I hope you get through this. I still get the blues time to time every so often, but I've definitely had some times (sometimes several months) were I was just absolutely at the bottom of the deepest depths of the ocean. Absolutely dead inside, already gone. But then I got up, got back out there, focused more on what mattered in my life - regardless to what was just required. I figure, I'm not a huge fan of living, but I still want to enjoy it as much as possible and maintain a circle of care and trust around those that really do matter through unquestionable mutual benefit. Understanding more and more of the absolute empirical reality behind my situation is also comforting. It seems like the reality is what's painful _at first_, but understanding more and more aspects of the reality allows you to take further control of it too and make things work "better" for you in your life.

That extra control provided through holding extra awareness and knowledge of your current situation can get you through this. I feel like I know what problems I have, but I also know what advantages I have in the world too. My problems are less common, but my abilities are also less common according to my observations of other people throughout my entire life. Is this how you feel too? Do you have certain unique and less common abilities? They can compensate for your weaknesses. Embrace them!



koastN said:


> i had a MAJOR set back due to a migraine i guess. DEPRESSED OUT OF MY MIND. DROPPED OUT OF SCHOOL.
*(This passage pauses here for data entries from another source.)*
-- ==== Sys2Proof/Syntax.lean ====
section
/-!
DEFINITION. The commands of the block: one constructor for each row of the table of commands, with the row's operands. An operand that a
rule does not bound is a number; the meaning says which values it acts on. Commands with operands come first, in the table's order; then
those without (Lean's evaluator represents few constructors with fields).
-/
namespace Sys2Proof

/-- One data phase of a host access (R553): the byte enables (1: enabled), the word the host drives in a write, and whether
HBLAST_N is low. -/
structure HostPhase where
  be : BitVec 4 := 15
  data : Word := 0
  last : Bool := false
  deriving DecidableEq, Repr

/-- How a reception ends (R488, R503): EOF, ABORT, or an invalid or unexpected symbol, loss of synchronisation, LOS or ABS. -/
inductive FrameEnd where
  | eof | abort | bad
  deriving DecidableEq, Repr

/-- How the transmission of a CAN frame fails (R606, R612, R615): arbitration lost; an ACK error, and whether a dominant bit was seen while
the error flag was sent; a stuff error in the arbitration field that ISO 11898-1 exempts; another error. -/
inductive TxFail where
  | arbitration
  | ack (dominant : Bool)
  | stuff
  | other
  deriving DecidableEq, Repr

/-- A supply rail whose failure does not reset the device (R659, R662): VIO bank j, VHB, VCAN. -/
inductive Rail where
  | vio (j : Nat)
  | vhb
  | vcan
  deriving DecidableEq, Repr

/-- A wake source of R679: a low level on the receive pin (`tx`: the transmit pin) of port n, a wake-up pattern or a classical frame (IDE,
identifier, DLC, data) on CAN k, a level change of discrete line k, an edge of PPSA or PPSB (`b`), HWAKE_N, a host address phase, and ring
link m. -/
inductive WakeSrc where
  | port (n : Nat) (tx : Bool := false)
  | canPattern (k : Nat)
  | canFrame (k : Nat) (ide : Bool) (id dlc : Nat) (data : List Byte)
  | dl (k : Nat)
  | pps (b : Bool)
  | hwake
  | host
  | ring (m : Nat)
  deriving DecidableEq, Repr

/-- A software-visible FIFO (R163): the inbound and the outbound FIFO of mailbox m, the message FIFO of logical engine L, the receive
FIFO of CAN k, the Shutter. -/
inductive FifoId where
  | hmbIn (m : Nat)
  | hmbOut (m : Nat)
  | emq (l : Nat)
  | canRx (k : Nat)
  | shut
  deriving DecidableEq, Repr
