-- ==== Sys2Proof/Machine/Slice.lean ====
section
/-!
DEFINITION. Port slices (R77–R136): reception of characters, the transmit side, modes, rate changes, single-wire
collisions, the direction output, rate measurement, and moves to a spare slice.
-/
namespace Sys2Proof.Machine

/-- Set a sticky bit of PORT[n].STATUS; while it is enabled, the summary event of the paddock is set (R84). -/
def portFlag (n b : Nat) (s : State) : State :=
  let s := setBit s (aPort n 0x18) b
  if flag s (aPort n 0x1C) b then raise (n / 16) s else s

/-- The slice of port n works: the port exists, the clocks run, and the node is not in FAULT (R671, R675). -/
def portRuns (s : State) (n : Nat) : Bool := 
  decide (n < portCount s) && awake s && !inFault s && decide (fld s (aPort n 0x20) 8 0 ≠ 0x1FF)

/-- Read a flag of a slice's own state. -/
def idle (s : State) (n : Nat) : Bool := flag s (aPort n 0x18) 2

/-! ### Modes (R90) -/

/-- The receive mode changes (R90, R110). The switch follows at once when no item waits, and else behind the items that do (log entry
11). -/
def setRxMode (n m : Nat) (s : State) : State :=
  let v := slice s n
  if v.rxMode = m then s
  else
    let w := { v with rxMode := m, rxq := if v.rxq.isEmpty then [] else v.rxq ++ [{ mode := some m }] }
    let s := if m = 0 then setSlice s n { w with idleRun := false, tmoRun := false }
             else if v.rxMode = 0 then setSlice (clrBit s (aPort n 0x18) 2) n { w with idleRun := true, tmoRun := true }
             else setSlice s n w
    if v.rxq.isEmpty then swModeSet n m s else s

/-- The transmit mode changes (R90, R316): a queue that leaves SENTENCE or TUNNEL is flushed; OFF releases the direction
output (R89). -/
def setTxMode (n m : Nat) (s : State) : State :=
  let old := (slice s n).txMode
  if old = m then s
  else
    let s := if old = 1 ∨ old = 3 then flushQueue n s else s
    let s := if m = 0 then clrBit s (aPort n 0x18) 6 else s
    let v := slice s n
    setSlice s n { v with txMode := m, leadWait := false, backoff := none,
                          trailRun := decide (m ≠ 0) && flag s (aPort n 0x18) 6 }

/-- A character boundary of a direction applies PORT[n].MODE (R90). -/
def rxBoundary (n : Nat) (s : State) : State := setRxMode n (fld s (aPort n 0x00) 1 0) s
def txBoundary (n : Nat) (s : State) : State := setTxMode n (fld s (aPort n 0x00) 1 0) s

/-- PORT_MODE_WRITE: a write of PORT[n].MODE (R78, R90). In FAULT it is stored and takes no effect (R671); a port without a slice
refuses a mode other than OFF (R726). -/
def execPortModeWrite (n : Nat) (v : Word) (s : State) : Host.Outcome State Fault Refusal :=
  if n ≥ portCount s ∨ ¬ awake s then .next s
  else if fld s (aPort n 0x20) 8 0 = 0x1FF ∧ bits v 1 0 ≠ 0 then .next (portFlag n 18 s)
  else
    let s := setReg s (aPort n 0x00) (v &&& 0x13)
    if inFault s then .next s
    else
      let s := if (slice s n).rx.isNone then rxBoundary n s else s
      .next (if (slice s n).shifter.isNone then txBoundary n s else s)

/-! ### Rates and formats (R114–R117) -/

/-- A write of BAUD or FMT becomes pending in both directions (R117). -/
def ratePend (n : Nat) (s : State) : State := setBit (setBit s (aPort n 0x18) 4) (aPort n 0x18) 5

/-- Pending values apply to receive at a confirmed start edge, to transmit at a start bit, unless HOLD is 1 (R114, R116). -/
def rxRate (n : Nat) (s : State) : State :=
  if flag s (aPort n 0x18) 4 && !flag s (aPort n 0x00) 4 then
    setSlice (clrBit s (aPort n 0x18) 4) n
      { slice s n with rxBaud := getReg s (aPort n 0x04), rxFmt := getReg s (aPort n 0x08) }
  else s
def txRate (n : Nat) (s : State) : State :=
  if flag s (aPort n 0x18) 5 && !flag s (aPort n 0x00) 4 then
    setSlice (clrBit s (aPort n 0x18) 5) n
      { slice s n with txBaud := getReg s (aPort n 0x04), txFmt := getReg s (aPort n 0x08) }
  else s

/-! ### Reception (R93–R113) -/

/-- A rejected start candidate (R95). -/
def falseStart (n : Nat) (s : State) : State := portFlag n 15 (errInc s (aPort n 0xB8))

/-- A slice's start detector is armed for edges of a pin (`tx`: the transmit pin, which a single-wire port receives on, R120): it
receives, no character is in reception, the line is not waited for (R106), and its own characters are not suppressed: on a single-wire port
with ECHO = 0, from a start bit sent to 1 bt after the last stop bit (R122), of which `echo` covers the time with an empty shifter. -/
def rxArmed (s : State) (n : Nat) (tx echo : Bool) : Bool :=
  portRuns s n && decide (flag s (aPort n 0x0C) 6 = tx) && decide ((slice s n).rxMode ≠ 0) && (slice s n).rx.isNone && !flag s (aPort n 0x18) 3 &&
  !(flag s (aPort n 0x0C) 6 && !flag s (aPort n 0x14) 4 && (echo || (slice s n).shifter.isSome)) && (decide (n < 256) || linePasses s (n - 256)) && vioOk s n

/-- The edge clock of an edge whose first low sample the slice took `ago` port clocks before the paddock's present count (R93, R157): the
synchroniser's 2 port clocks are removed (R94), and on a line port the 9 of its tile too (R206). -/
def edgeClock (s : State) (n : Nat) (ago : Word) : Word := s.time.ppCount - ago - 2 - (if 256 ≤ n then 9 else 0)

/-- START_EDGE: a start candidate opens (R93–R96, R110–R114). `tx` names the pin of the edge (rxArmed), `ago` its age (edgeClock); `low` is
the number of consecutive low samples from its first on, `v` the three samples of the start bit, `echo` that the edge falls in the window
of R122, `idleDue` and `tmoDue` that the idle timer or the receive timeout expired in the clock of the edge (R112). -/
def execStartEdge (n : Nat) (ago : Word) (low : Nat) (v : BitVec 3) (echo idleDue tmoDue : Bool) (s : State) (tx : Bool := false) :
    Host.Outcome State Fault Refusal :=
  if !rxArmed s n tx echo ∨ low = 0 then .next s
  else if low < fld s (aPort n 0x0C) 4 2 + 1 then
    let s := falseStart n s
    let s := if idleDue && (slice s n).idleRun then
        setSlice (setBit s (aPort n 0x18) 2) n { slice s n with idleRun := false } else s
    if tmoDue then execRawTimeoutExpiry n s else .next s
  else
    let s := rxRate n (clrBit s (aPort n 0x18) 2)
    let ones := b2n (v.getLsbD 0) + b2n (v.getLsbD 1) + b2n (v.getLsbD 2)
    if 2 ≤ ones then
      let s := falseStart n s
      let wait := !v.getLsbD 2
      let s := putBit s (aPort n 0x18) 3 wait
      .next (setSlice s n { slice s n with idleRun := !wait, tmoRun := !wait })
    else
      let s := setBit s (aPort n 0x18) 0
      .next (setSlice s n { slice s n with rx := some (edgeClock s n ago, decide (ones ≠ 0)), idleRun := false, tmoRun := false })

/-- The majority of three samples, and whether they were split (R98). -/
def maj (v : BitVec 3) : Bool := decide (2 ≤ b2n (v.getLsbD 0) + b2n (v.getLsbD 1) + b2n (v.getLsbD 2))
def split (v : BitVec 3) : Bool := decide (v ≠ 0#3) && decide (v ≠ 7#3)

/-- The value of data bits, least significant first. -/
def bitsValue : List Bool → Nat
  | [] => 0
  | b :: r => b2n b + 2 * bitsValue r

/-- The parity bit disagrees with PARITY (R100). -/
def parityBad (par : Nat) (data : List Bool) (p : Bool) : Bool :=
  let odd := decide ((data.filter id).length % 2 = 1)
  if par = 1 then odd ≠ p else if par = 2 then odd = p else if par = 3 then !p else if par = 4 then p else false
I also had a major set back earlier this year too and... it was hard. One of the hardest times in my life. I didn't get to transfer over to a university for the spring (complex situation - grades were above average), so I was stuck looking for temp work instead. Well, it was horrible. I finally found something by April though and didn't get to really start till May. Wasn't the best job, but it got me out in the world again. I still remember how happy I was to just have "SOMETHING" after what was such a dull beginning of the year. Woke me up to new things. Gave me enough courage to set my horizons further and apply for grants to a private college and...what do you know...things worked out. Back in school, the depression is way lower. Being idle caused the worst depression of all. I say we gotta get out there and physically make an effort to survive in order to... mentally survive.







It's busy, but it's a "good" busy. Whether it's work or college or surviving in the wild - it's the added adventure that counts. Things "are" better when your less idle. That about sums it up. Being a part of something.


----------